Но и кухонная дверь оказалась на запоре; они вернулись к крыльцу, стуча во все окна, озираясь на дорогу, не покажется ли где Турчин.
Из переулка выехала пароконная повозка, груженная неободранными, в сухом листе, початками кукурузы, рядом с лошадьми шагал фермер в высоких сапогах, в обвислой шляпе и в жилете поверх серой рубахи. Он замедлил шаг, похлопал по крупу лошадь, спроваживая ее вперед, а сам поотстал и снял шляпу.
— Здравствуйте! — откликнулась Вирджиния.
— Что, не открывает? — усмехнулся он.
— Вышел куда-нибудь, — Владимиров оглянулся на дом, резная из железа корона над трубой резко обозначилась в небе.
— Прежде у них открыто бывало, теперь — на запорах. Жил тут при нем один, дров нарубил.

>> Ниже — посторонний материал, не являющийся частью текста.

-- ==== Sys2Proof/Laws/Alu.lean ====
section
/-! SUPPORT. The shared shape of an instruction that computes lane by lane (State.runAlu): everything it can do, said once. -/

namespace Sys2Proof.Machine

@[simp] theorem Lane.setPred_handler (l : Lane) (o : Offs) (p : Fin 8) (b : Bool) :
    (l.setPred o p b).handler = l.handler := by unfold Lane.setPred; split <;> rfl

@[simp] theorem Lane.setPred_frag (l : Lane) (o : Offs) (p : Fin 8) (b : Bool) :
    (l.setPred o p b).frag = l.frag := by unfold Lane.setPred; split <;> rfl

theorem Lane.foldPred_keeps (o : Offs) (ps : List (Fin 8 × Bool)) (l : Lane) :
    (ps.foldl (fun l p => l.setPred o p.1 p.2) l).handler = l.handler ∧
    (ps.foldl (fun l p => l.setPred o p.1 p.2) l).frag = l.frag := by
  induction ps generalizing l with
  | nil => exact ⟨rfl, rfl⟩
  | cons p ps ih => simpa using ih (l.setPred o p.1 p.2)

@[simp] theorem Lane.putBits_handler (l : Lane) (o : Offs) (e : Eff) : (l.putBits o e).handler = l.handler :=
  (Lane.foldPred_keeps o e.preds l).1
@[simp] theorem Lane.putBits_frag (l : Lane) (o : Offs) (e : Eff) : (l.putBits o e).frag = l.frag :=
  (Lane.foldPred_keeps o e.preds l).2
@[simp] theorem Lane.putWin_handler (l : Lane) (d : Spec) (e : Eff) : (l.putWin d e).handler = l.handler := by
  unfold Lane.putWin; split <;> rfl
@[simp] theorem Lane.putWin_frag (l : Lane) (d : Spec) (e : Eff) : (l.putWin d e).frag = l.frag := by
  unfold Lane.putWin; split <;> rfl

/-- Two lanes of two states have the same offsets where their mode, their fragment and the launch agree. -/
theorem State.offsOf_congr (s t : State) (w v : Warp) (l m : Lane) (hh : m.handler = l.handler) (hf : m.frag = l.frag)
    (hw : v.frags = w.frags) (hl : v.launch = w.launch) (hs : t.launches = s.launches) :
    t.offsOf v m = s.offsOf w l := by
  simp [State.offsOf, Warp.fragOf, State.launch, hh, hf, hw, hl, hs]

/-- The effects written so far: destinations of the lanes `W`, predicates and flags of the lanes `B`. -/
structure Written (s t : State) (d : Spec) (W B : List Nat) (e b : Nat → Eff) : Prop where
  rest : t = { s with warps := t.warps, groups := t.groups }
  warps : ∀ k, k ≠ s.cur.wid → t.warp k = s.warp k
  own : t.cw = { s.cw with lanes := t.cw.lanes, sregs := t.cw.sregs }
  scalars : t.cw.sregs = s.scaAfter d W e
  groups : ∀ g, g ≠ s.cw.group → t.group g = s.group g
  shared : t.group s.cw.group = { s.group s.cw.group with gregs := s.grpAfter d W e }
  lanes : ∀ L, t.cl L =
    let l := if L ∈ W then (s.cl L).putWin d (e L) else s.cl L
    if L ∈ B then l.putBits (s.offsOf s.cw (s.cl L)) (b L) else l

namespace Written

variable {s t : State} {d : Spec} {W B : List Nat} {e b : Nat → Eff}

theorem cur (h : Written s t d W B e b) : t.cur = s.cur := by rw [h.rest]
theorem launches (h : Written s t d W B e b) : t.launches = s.launches := by rw [h.rest]
theorem cw_frags (h : Written s t d W B e b) : t.cw.frags = s.cw.frags := by rw [h.own]
theorem cw_launch (h : Written s t d W B e b) : t.cw.launch = s.cw.launch := by rw [h.own]
theorem cw_group (h : Written s t d W B e b) : t.cw.group = s.cw.group := by rw [h.own]

theorem handler (h : Written s t d W B e b) (L : Nat) : (t.cl L).handler = (s.cl L).handler := by
  rw [h.lanes]; by_cases h1 : L ∈ W <;> by_cases h2 : L ∈ B <;> simp [h1, h2]

theorem frag (h : Written s t d W B e b) (L : Nat) : (t.cl L).frag = (s.cl L).frag := by
  rw [h.lanes]; by_cases h1 : L ∈ W <;> by_cases h2 : L ∈ B <;> simp [h1, h2]

theorem offs (h : Written s t d W B e b) (L : Nat) : t.offsOf t.cw (t.cl L) = s.offsOf s.cw (s.cl L) :=
  State.offsOf_congr s t s.cw t.cw _ _ (h.handler L) (h.frag L) h.cw_frags h.cw_launch h.launches

theorem start (s : State) (d : Spec) (e b : Nat → Eff) : Written s s d [] [] e b where
  rest := rfl
  warps _ _ := rfl
  own := rfl
  scalars := by cases d <;> rfl
  groups _ _ := rfl
  shared := by cases d <;> rfl
  lanes _ := by simp

end Written

theorem State.cl_updLane (s : State) (L K : Nat) (f : Lane → Lane) :
    (s.updLane s.cur.wid L f).cl K = if K = L then f (s.cl L) else s.cl K := by
  simp [State.cl, State.lane_updLane]

theorem State.cw_updLane (s : State) (L : Nat) (f : Lane → Lane) :
    (s.updLane s.cur.wid L f).cw = s.cw.setLane L (f (s.cl L)) := by
  simp [State.cw, State.cl, State.warp_updLane]

theorem State.rest_congr {s t : State} (h : t = { s with warps := t.warps, groups := t.groups }) (ws : Tab Warp)
    (gs : Tab Group) : { t with warps := ws, groups := gs } = { s with warps := ws, groups := gs } := by rw [h]

/-- A change of a lane of the issue's warp, in terms of what is written so far. -/
theorem Written.lane {s t : State} {d : Spec} {W B W' B' : List Nat} {e b b' : Nat → Eff} (h : Written s t d W B e b)
    (L : Nat) (f : Lane → Lane) (hs : s.scaAfter d W' e = s.scaAfter d W e)
    (hg : s.grpAfter d W' e = s.grpAfter d W e)
    (hl : ∀ K, (if K = L then f (t.cl L) else t.cl K) =
      let l := if K ∈ W' then (s.cl K).putWin d (e K) else s.cl K
      if K ∈ B' then l.putBits (s.offsOf s.cw (s.cl K)) (b' K) else l) :
    Written s (t.updLane s.cur.wid L f) d W' B' e b' := by
  have hc := h.cur
  have hcw : (t.updLane s.cur.wid L f).cw = t.cw.setLane L (f (t.cl L)) := by rw [← hc]; exact State.cw_updLane ..
  refine ⟨?_, ?_, ?_, ?_, ?_, ?_, ?_⟩
  · exact State.rest_congr h.rest _ _
  · intro k hk
    rw [State.warp_updLane_ne _ _ _ hk, h.warps k hk]
  · rw [hcw]
    conv_lhs => rw [h.own]
    rfl
  · rw [hcw, hs, ← h.scalars]; rfl
  · intro g hg'
    rw [← h.groups g hg']; rfl
  · rw [hg, ← h.shared]; rfl
  · intro K
    rw [← hl K, ← hc, State.cl_updLane]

— Что же он делает там, закрывшись?
— А все пишет! Жжет бумаги и новые пишет.
— Как же вы знаете, что он жжет именно бумаги?
— По дыму. А то мальчишки в окно заглянут. — Он вдруг напрягся лицом и снова сорвал с головы шляпу. — Добрый день, мистер Турчин, тут вас поджидают.
В дверях стоял Турчин. Он кивнул фермеру и не сводил с него глаз, пока тот не пошел своей дорогой. Турчин в сером пальто с узким бархатным воротником, в штиблетах, со шляпой в руках, но без галстука; из-под бороды выглянул мятый ворот рубахи.
Вирджи бежала к Турчину, он захлопнул дверь и подпер ее стариковской покатой спиной. Она поцеловала его в небритые щеки, ощутила — с брезгливой жалостью — чужой, враждебный запах старости.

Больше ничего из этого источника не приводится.